_Problem to work on_
Count, in the entries, the lines with "normedMask". Answer with the number only.

_Extracted information_
--- START ---

-- ==== Sys2Proof/Laws/Keeps/Fault.lean ====
section
/-! SUPPORT. The effects of Machine/Fault.lean keep the queue, the fuses and soundness. -/
namespace Sys2Proof.Machine

theorem execFaultEvent_keeps {r : State} (a0) (a1) (a2) (a3) (a4) (a5) (a6) (a7) {s : State} (h : Keeps r s) :
    OutKeeps r (execFaultEvent a0 a1 a2 a3 a4 a5 a6 a7 s) := by
  unfold execFaultEvent
  repeat' first
    | with_reducible assumption
    | with_reducible apply OutKeeps.next
    | with_reducible apply raise_keeps
    | split
    | dsimp only

theorem execFaultWindowEnd_keeps {r : State} (a0) {s : State} (h : Keeps r s) :
    OutKeeps r (execFaultWindowEnd a0 s) := by
  unfold execFaultWindowEnd
  repeat' first
    | with_reducible assumption
    | with_reducible apply OutKeeps.next
    | (with_reducible first | apply ackAll_keeps | apply moveTo_keeps)

theorem execFltAck_keeps {r : State} (a0) {s : State} (h : Keeps r s) :
    OutKeeps r (execFltAck a0 s) := by
  unfold execFltAck
  repeat' first
    | with_reducible assumption
    | with_reducible apply OutKeeps.next
    | (with_reducible first | apply ackDom_keeps | apply ackAll_keeps)
    | split
    | dsimp only

theorem execFltEvtPop_keeps {r : State} (a : Agent) {s : State} (h : Keeps r s) : OutKeeps r (execFltEvtPop a s) := by
  unfold execFltEvtPop
  split
  · exact OutKeeps.next h
  · exact OutKeeps.next (showQueue_keeps (h.queue _ fun x => by simp; omega))

theorem execFltCapClear_keeps {r : State} (a0) {s : State} (h : Keeps r s) :
    OutKeeps r (execFltCapClear a0 s) := by
  unfold execFltCapClear
  repeat' first
    | with_reducible assumption
    | with_reducible apply OutKeeps.next
    | with_reducible apply setRec_keeps
    | split

theorem execFaultNPulseEnd_keeps {r : State} {s : State} (h : Keeps r s) :
    OutKeeps r (execFaultNPulseEnd s) := by
  unfold execFaultNPulseEnd
  repeat' first
    | with_reducible assumption
    | with_reducible apply OutKeeps.next
    | with_reducible apply setB_keeps
    | split

theorem injStart_keeps {r : State} (a0) {s : State} (h : Keeps r s) :
    Keeps r (injStart a0 s) := by
  unfold injStart
  repeat' first
    | (with_reducible first | apply upTo_keepsAll | apply raiseInjected_keeps | apply injApply_keeps)
    | (with_reducible intro _)
    | (with_reducible refine Keeps.updMem ?_ ?_ rfl; rotate_left; (rw [Mems.wf_iff, Mems.wf_iff]; rintro ⟨h1, h2, h3, h4, h5, h6, h7, h8, h9⟩; refine ⟨?_, ?_, ?_, ?_, ?_, ?_, ?_, ?_, ?_⟩ <;> repeat' (with_reducible first | assumption | exact SMap.wf_nil | exact NSet.wf_nil | apply SMap.wf_cond | apply NSet.wf_cond | apply wf_wrBytes | apply SMap.wf_put | apply SMap.wf_del | apply SMap.wf_erase | apply SMap.wf_filter | apply NSet.wf_add | apply NSet.wf_erase | apply NSet.wf_del | apply NSet.wf_filter | apply NSet.wf_foldl_add | apply SMap.wf_foldl_put | split)))
    | (with_reducible refine Keeps.upd ?_ rfl; with_reducible first | assumption | apply upTo_keepsAll | apply raiseInjected_keeps | apply injApply_keeps | split)

theorem injGo_keeps {r : State} {s : State} (h : Keeps r s) :
    Keeps r (injGo s) := by
  unfold injGo
  repeat' first
    | (with_reducible first | apply set_keeps | apply injStart_keeps)
    | (with_reducible refine Keeps.upd ?_ rfl; with_reducible first | assumption | apply set_keeps | apply injStart_keeps | split)

theorem execInjectGo_keeps {r : State} (a0) {s : State} (h : Keeps r s) :
    OutKeeps r (execInjectGo a0 s) := by
  unfold execInjectGo
  repeat' first
    | with_reducible assumption
    | with_reducible apply OutKeeps.next
    | (with_reducible first | apply denied_keeps | apply injGo_keeps | apply set_keeps)
    | split

theorem execInjectionAtTime_keeps {r : State} {s : State} (h : Keeps r s) :
    OutKeeps r (execInjectionAtTime s) := by
  unfold execInjectionAtTime
  repeat' first
    | with_reducible assumption
    | with_reducible apply OutKeeps.next
    | (with_reducible first | apply injStart_keeps | apply moveTo_keeps)
    | split

theorem logRec_keeps {r : State} (a0) {s : State} (h : Keeps r s) :
    Keeps r (logRec a0 s) := by
  unfold logRec
  repeat' first
    | with_reducible assumption
    | with_reducible apply updFw_keeps

theorem execFaultReport_keeps {r : State} {s : State} (h : Keeps r s) :
    OutKeeps r (execFaultReport s) := by
  unfold execFaultReport
  repeat' first
    | with_reducible assumption
    | with_reducible apply OutKeeps.next
    | (with_reducible first | apply updFw_keeps | apply emit_keeps | apply logRec_keeps | apply notify_keeps)
    | split

theorem execFaultSummaryTimer_keeps {r : State} {s : State} (h : Keeps r s) :
    OutKeeps r (execFaultSummaryTimer s) := by
  unfold execFaultSummaryTimer
  repeat' first
    | with_reducible assumption
    | with_reducible apply OutKeeps.next
    | (with_reducible first | apply moveTo_keeps | apply emit_keeps | apply logRec_keeps | apply updFw_keeps)

end Sys2Proof.Machine
end

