theorem turnStops_stands (e : Nat) (d : Desc) (s : State) : ServingStands s (turnStops e d s) := by
  refine each_keeps (P := ServingStands s) _ (.refl s) fun p t ht => each_keeps (P := ServingStands s) _ ht fun j u hu => hu.trans (set_stands ⟨?_, ?_⟩ _ u)
  · unfold entryWord
    simp only [F.SRV_STOP_WORD]
    omega
  · simp only [F.SRV_STOP_WORD, F.FLT_STAT_SAFE]
    omega

/-- The entry of a turn before its prompt goes to the stacks. -/
def turnEntry (n e len st : Nat) (d : Desc) (s : State) : State := setEnt e st (fillEntry n e len d s)

theorem queueEntry_aside (f n e len st : Nat) (d : Desc) (s : State) : Aside (turnEntry n e len st d s) (queueEntry f n e len st d s) := by
  have placed := putPrompt_aside f e len d (turnEntry n e len st d s)
  unfold turnEntry at *
  unfold queueEntry
  dsimp only
  generalize putPrompt f e len d (setEnt e st (fillEntry n e len d s)) = p at *
  refine ((placed.trans (bindAdapter_aside n e d p.2)).trans (tellEntry_aside n e _)).trans (.when _ (fun t => ?_) _)
  exact sendNotice_aside ..

/-- What a turn leaves of the entry, and of the rest. -/
structure TurnEntry (e len st : Nat) (d : Desc) (s t : State) : Prop where
  state : entState t e = st % 16
  handle : get t (F.SRV_ENT_HANDLE e) = d.handle.toNat
  length : get t (F.SRV_ENT_LEN e) = len % 2 ^ 32
  promptEnd : get t (F.SRV_ENT_PROMPT_END e) = (len + d.prompt.length) % 2 ^ 32
  rq : t.srv.rq = s.srv.rq
  xfers : ∀ n, (srvPart t n).xfers = (srvPart s n).xfers
  cores : t.cores = s.cores
  spad : t.mem.spad = s.mem.spad
  safe : inSafe t = inSafe s

theorem entryField_word {e ofs : Nat} (known : e ≤ 8191) (small : ofs < 0x80) (whole : ofs % 32 = 0) : entryWord (0x18800000 + ofs + e * 0x400) := by
  unfold entryWord
  omega

theorem TurnEntry.after {e len st : Nat} {d : Desc} {s t u : State} (known : e ≤ 8191) (h : TurnEntry e len st d s t) (k : ServingStands t u) :
    TurnEntry e len st d s u where
  state := (k.regs _ (entryField_word (ofs := 0) known (by decide) rfl)).trans h.state
  handle := (k.regs _ (entryField_word (ofs := 0x20) known (by decide) rfl)).trans h.handle
  length := (k.regs _ (entryField_word (ofs := 0x40) known (by decide) rfl)).trans h.length
  promptEnd := (k.regs _ (entryField_word (ofs := 0x60) known (by decide) rfl)).trans h.promptEnd
  rq := k.rq.trans h.rq
  xfers n := (k.xfers n).trans (h.xfers n)
  cores := k.cores.trans h.cores
  spad := k.spad.trans h.spad
  safe := k.safe.trans h.safe

theorem turnEntry_spec (n : Nat) {e : Nat} (known : e ≤ 8191) (len st : Nat) (d : Desc) (s : State) : TurnEntry e len st d s (turnEntry n e len st d s) := by
  have written {p : Fld × Nat} (hp : p ∈ turnWrites n e len d s) := get_setAll (turnWrites_apart n e len d s) hp s
  have rest := setAll_rest (turnWrites n e len d s) s
  have stops := turnStops_stands e d (setAll (turnWrites n e len d s) s)
  unfold turnEntry
  rw [fillEntry_eq]
  have entry {ofs w : Nat} (small : ofs < 0x80) (whole : ofs % 32 = 0) (other : ofs ≠ 0) :
      get (setEnt e st (turnStops e d (setAll (turnWrites n e len d s) s))) ⟨0x18800000 + ofs + e * 0x400, w, 0⟩ = get (setAll (turnWrites n e len d s) s) ⟨0x18800000 + ofs + e * 0x400, w, 0⟩ :=
    (get_set_ne (by simp only [F.SRV_ENT_STATE]; omega) _ _).trans (stops.regs _ (entryField_word known small whole))
  refine ⟨get_set_same .., ?_, ?_, ?_, ?_, ?_, ?_, ?_, ?_⟩
  · refine (entry (ofs := 0x20) (by decide) rfl (by decide)).trans ((written (p := (F.SRV_ENT_HANDLE e, d.handle.toNat)) (by simp [turnWrites])).trans ?_)
    exact Nat.mod_eq_of_lt d.handle.isLt
  · exact (entry (ofs := 0x40) (by decide) rfl (by decide)).trans (written (p := (F.SRV_ENT_LEN e, len)) (by simp [turnWrites]))
  · exact (entry (ofs := 0x60) (by decide) rfl (by decide)).trans (written (p := (F.SRV_ENT_PROMPT_END e, len + d.prompt.length)) (by simp [turnWrites]))
  · exact stops.rq.trans (by rw [rest])
  · intro m
    refine (stops.xfers m).trans ?_
    unfold srvPart
    rw [rest]
  · exact stops.cores.trans (by rw [rest])
  · exact stops.spad.trans (by rw [rest])
  · exact (inSafe_set (by simp only [F.SRV_ENT_STATE, F.FLT_STAT_SAFE]; omega) _ _).trans (stops.safe.trans (turnWrites_safe ..))

end Sys2Proof.Machine

namespace Sys2Proof.Machine

/-- An access that does not put the package in safe state leaves what is beside the stacks. -/
theorem Aside.quiet {s t : State} (h : Aside s t) (same : inSafe t = inSafe s) : ServingStands s t := by
  rcases h with stands | ⟨normal, safe⟩
  · exact stands
  · rw [normal, safe] at same
    cases same

/-- Once in safe state, the package stays in it. -/
theorem Aside.stays {s t : State} (h : Aside s t) (safe : inSafe s = true) : inSafe t = true := by
  rcases h with stands | ⟨-, entered⟩
  · exact stands.safe.trans safe
  · exact entered

/-! ### What reading a descriptor, and making room for it, leave (R322, R353) -/

/-- The request rings, the cores, the scratchpads stand, and the package does not change its state. -/
structure CoresStand (s t : State) : Prop where
  rq : t.srv.rq = s.srv.rq
  cores : t.cores = s.cores
  spad : t.mem.spad = s.mem.spad
  safe : inSafe t = inSafe s

theorem CoresStand.refl (s : State) : CoresStand s s := ⟨rfl, rfl, rfl, rfl⟩

theorem CoresStand.trans {r s t : State} (h : CoresStand r s) (k : CoresStand s t) : CoresStand r t :=
  ⟨k.rq.trans h.rq, k.cores.trans h.cores, k.spad.trans h.spad, k.safe.trans h.safe⟩

theorem entState_safe (e : Nat) : F.FLT_STAT_SAFE.key ≠ (F.SRV_ENT_STATE e).key := by
  simp only [F.FLT_STAT_SAFE, F.SRV_ENT_STATE]
  omega

theorem startXfer_cores (n e : Nat) (restore : Bool) (s : State) : CoresStand s (startXfer n e restore s) :=
  ⟨rfl, rfl, rfl, inSafe_set (entState_safe e) _ _⟩

theorem sendNotice_cores (n m : Nat) (x : Notice) (s : State) : CoresStand s (sendNotice n m x s) := ⟨rfl, rfl, rfl, rfl⟩

theorem makeRoom_cores {n skip need : Nat} {s s1 : State} (room : makeRoom n skip need s = some s1) : CoresStand s s1 := by
  obtain ⟨l, -, rfl⟩ := Option.map_eq_some_iff.1 room
  exact each_keeps (P := CoresStand s) l (.refl s) fun e t ht => (ht.trans (startXfer_cores n e false t)).trans (sendNotice_cores ..)

theorem consume_stands (r : Nat) (q : ReqRing) (d : Desc) (s : State) :
    rqRing (consume r q d s) r = some { q with cons := (q.cons + 1) % 2 ^ 32 } ∧ (consume r q d s).cores = s.cores ∧ (consume r q d s).mem = s.mem ∧
      inSafe (consume r q d s) = inSafe s := by
  have read : inSafe (consume r q d s) = inSafe (putRq r (some { q with cons := (q.cons + 1) % 2 ^ 32 }) s) := by
    refine (inSafe_set (f := F.GLB_DMA_WR_BYTE_CNT) (by decide) _ _).trans ?_
    exact (inSafe_set (f := F.GLB_DMA_RD_BYTE_CNT) (by decide) _ _).trans (inSafe_bump (f := F.SRV_SUBMIT_CNT) (by decide) _)
  have ring : SMap.get none (SMap.put none s.srv.rq r (some { q with cons := (q.cons + 1) % 2 ^ 32 })) r =
    some { q with cons := (q.cons + 1) % 2 ^ 32 } := SMap.get_put_same ..
  exact ⟨ring, rfl, rfl, read⟩

theorem mayAdmit_stands (n : Nat) (s : State) : (mayAdmit n s).2 = { s with srv := (mayAdmit n s).2.srv } ∧ (mayAdmit n s).2.srv.rq = s.srv.rq ∧
    (srvPart (mayAdmit n s).2 n).staging = (srvPart s n).staging := by
  unfold mayAdmit
  dsimp only
  split
  · exact ⟨rfl, rfl, rfl⟩
  · refine ⟨rfl, rfl, ?_⟩
    rw [srvPart_updSrv, if_pos rfl]

theorem freeEntry_known {s : State} {e : Nat} (free : freeEntry s = some e) : e ≤ 8191 := by
  unfold freeEntry at free
  exact Nat.le_of_lt_succ (List.mem_range.1 (List.mem_of_find?_eq_some free))

/-- A turn that is queued quietly leaves its entry as written, and the cores as they were. -/
theorem queueEntry_quiet (f n : Nat) {e : Nat} (known : e ≤ 8191) (len st : Nat) (d : Desc) {s : State}
    (quiet : inSafe (queueEntry f n e len st d s) = inSafe s) : TurnEntry e len st d s (queueEntry f n e len st d s) := by
  have entry := turnEntry_spec n known len st d s
  exact entry.after known ((queueEntry_aside f n e len st d s).quiet (quiet.trans entry.safe.symm))

section
variable {r : RingIx} {d : Desc} {s : State} {q : ReqRing} (next : readable s r = some q)
include next

theorem exec_reqNew_admits (may : (mayAdmit q.part s).1 = true) :
    exec (.reqNew r d) s = .next (submitNew q.fn q.part d (consume r q d (mayAdmit q.part s).2)) := by
  rw [exec_reqNew, execReqNew]
  dsimp only
  rw [next]
  exact if_pos may

theorem exec_reqContinue_readable : exec (.reqContinue r d) s = .next (submitContinue q.fn q.part d (consume r q d s)) := by
  rw [exec_reqContinue, execReqContinue, next]

theorem exec_reqCancel_readable : exec (.reqCancel r d) s = .next (submitCancel q.part d (consume r q d s)) := by
  rw [exec_reqCancel, execReqCancel, next]

theorem exec_reqPark_readable : exec (.reqPark r d) s = .next (submitPark q.part d (consume r q d s)) := by
  rw [exec_reqPark, execReqPark, next]

theorem exec_reqDrop_readable : exec (.reqDrop r d) s = .next (submitDrop q.part d (consume r q d s)) := by
  rw [exec_reqDrop, execReqDrop, next]

end

theorem submitNew_admits {f n : Nat} {d : Desc} {s s1 : State} {e : Nat} (fields : badFields s 1 d = false) (length : badLength s n 0 d = false)
    (adapter : badAdapter s d = false) (free : freeEntry s = some e) (room : makeRoom n 8192 (setsFor d.prompt.length) s = some s1) (funds : broke s d = false) :
    submitNew f n d s = updSrv n (fun k => { k with admitted := k.admitted + 1 }) (queueEntry f n e 0 eQueued d s1) := by
  unfold submitNew
  rw [fields, length, adapter, free, room, funds]
  rfl

/-- Settles O39: an access of the stacks leaves the entries, the rings and the cores, or puts the package in safe state (`Aside`). -/
theorem newRequestIsAdmitted : Obligations.NewRequestIsAdmitted := by
  unfold Obligations.NewRequestIsAdmitted
  intro r d s s1 q e next may _ fields length adapter free room funds
  refine ⟨_, exec_reqNew_admits next may, submitNew_admits fields length adapter free room funds, fun quiet => ?_⟩
  rw [submitNew_admits fields length adapter free room funds] at quiet ⊢
  obtain ⟨admitted, -, -⟩ := mayAdmit_stands q.part s
  obtain ⟨ring, cores, mem, safe⟩ := consume_stands r q d (mayAdmit q.part s).2
  have made := makeRoom_cores room
  have before : inSafe s1 = inSafe s := made.safe.trans (safe.trans (by rw [admitted]; rfl))
  have turn := queueEntry_quiet q.fn q.part (freeEntry_known free) 0 eQueued d (quiet.trans before.symm)
  refine ⟨turn.state, turn.handle, turn.promptEnd.trans (by rw [Nat.zero_add]), ?_, ?_, ?_⟩
  · have same := turn.rq.trans made.rq
    unfold rqRing at ring ⊢
    show (SMap.get none (queueEntry q.fn q.part e 0 eQueued d s1).srv.rq r).map _ = _
    rw [same, ring]
    rfl
  · exact (turn.spad.trans made.spad).trans (by rw [mem, admitted])
  · exact (turn.cores.trans made.cores).trans (cores.trans (by rw [admitted]))

end Sys2Proof.Machine

namespace Sys2Proof.Machine

/-! ### CONTINUE, PARK and DROP (R321, R322, R334) -/

section
variable {f n : Nat} {d : Desc} {s s1 : State} (fields : badFields s 2 d = false) (length : badLength s n (get s (F.SRV_ENT_LEN d.conv.toNat)) d = false)
  (conv : badConv s n d (fun st => st == 6 || st == 7 || st == 8) = false) (adapter : badAdapter s d = false)
include fields length conv adapter

/-- A CONTINUE descriptor that passes the first four checks. -/
theorem submitContinue_checked : submitContinue f n d s =
    (match makeRoom n d.conv.toNat (setsFor (get s (F.SRV_ENT_LEN d.conv.toNat) + d.prompt.length) -
        if entState s d.conv.toNat = 8 then 0 else demand s n d.conv.toNat) s with
    | none => reject n 7 d s
    | some s1 =>
      if broke s d then reject n 0x22 d s
      else if entState s d.conv.toNat = 8 then queueEntry f n d.conv.toNat (get s (F.SRV_ENT_LEN d.conv.toNat)) eRestoring d
        (restoreSets n d.conv.toNat (startXfer n d.conv.toNat true s1))
      else queueEntry f n d.conv.toNat (get s (F.SRV_ENT_LEN d.conv.toNat)) eQueued d
        (updSrv n (fun k => { k with xfers := SMap.put none k.xfers d.conv.toNat none }) s1)) := by
  have conv' : badConv s n d (fun st => st == eParked || st == eMigrating || st == eCaddy) = false := conv
  unfold submitContinue
  dsimp only
  rw [fields, length, conv', adapter]
  rfl
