-- ==== Sys2Proof/Machine/Flags.lean ====
section
/-! DEFINITION. The fields of STATUS (10_state R27), their reads and their writes. -/

namespace Sys2Proof.Machine

/-- Bit 0. -/
def statusFault (st : BitVec 32) : Bool := st.getLsbD 0

/-- Bits 1 and 2: NORMED0 and NORMED1. -/
def statusNormed (c : Col) (st : BitVec 32) : Bool :=
  match c with
  | .c0 => st.getLsbD 1
  | .c1 => st.getLsbD 2

/-- Bits 15:8. -/
def statusCause (st : BitVec 32) : Byte := st.extractLsb' 8 8

def normedMask : Col → BitVec 32
  | .c0 => 0x00000002
  | .c1 => 0x00000004

/-- STATUS with NORMEDc written, every other bit as before (48_normalise R291). -/
def withNormed (c : Col) (b : Bool) (st : BitVec 32) : BitVec 32 :=
  if b then st ||| normedMask c else st &&& ~~~(normedMask c)

/-- The cause codes of 60_exceptions R301. -/
def causeCode : Cause → Byte
  | .zeroDelay => 1
  | .lenMismatch => 2
  | .unknownNote => 3
  | .badRate => 4
  | .noComb => 5
  | .slot => 6
  | .illegal => 7
  | .capacity => 8

/-- STATUS with CAUSE and FAULT written by fault entry, NORMED0, NORMED1 and the rest as before
(60_exceptions R310). -/
def withFault (c : Cause) (st : BitVec 32) : BitVec 32 :=
  (st &&& 0xFFFF00FE) ||| ((causeCode c).zeroExtend 32 <<< 8) ||| 1

end Sys2Proof.Machine
end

--- END ---

_Answer section_
2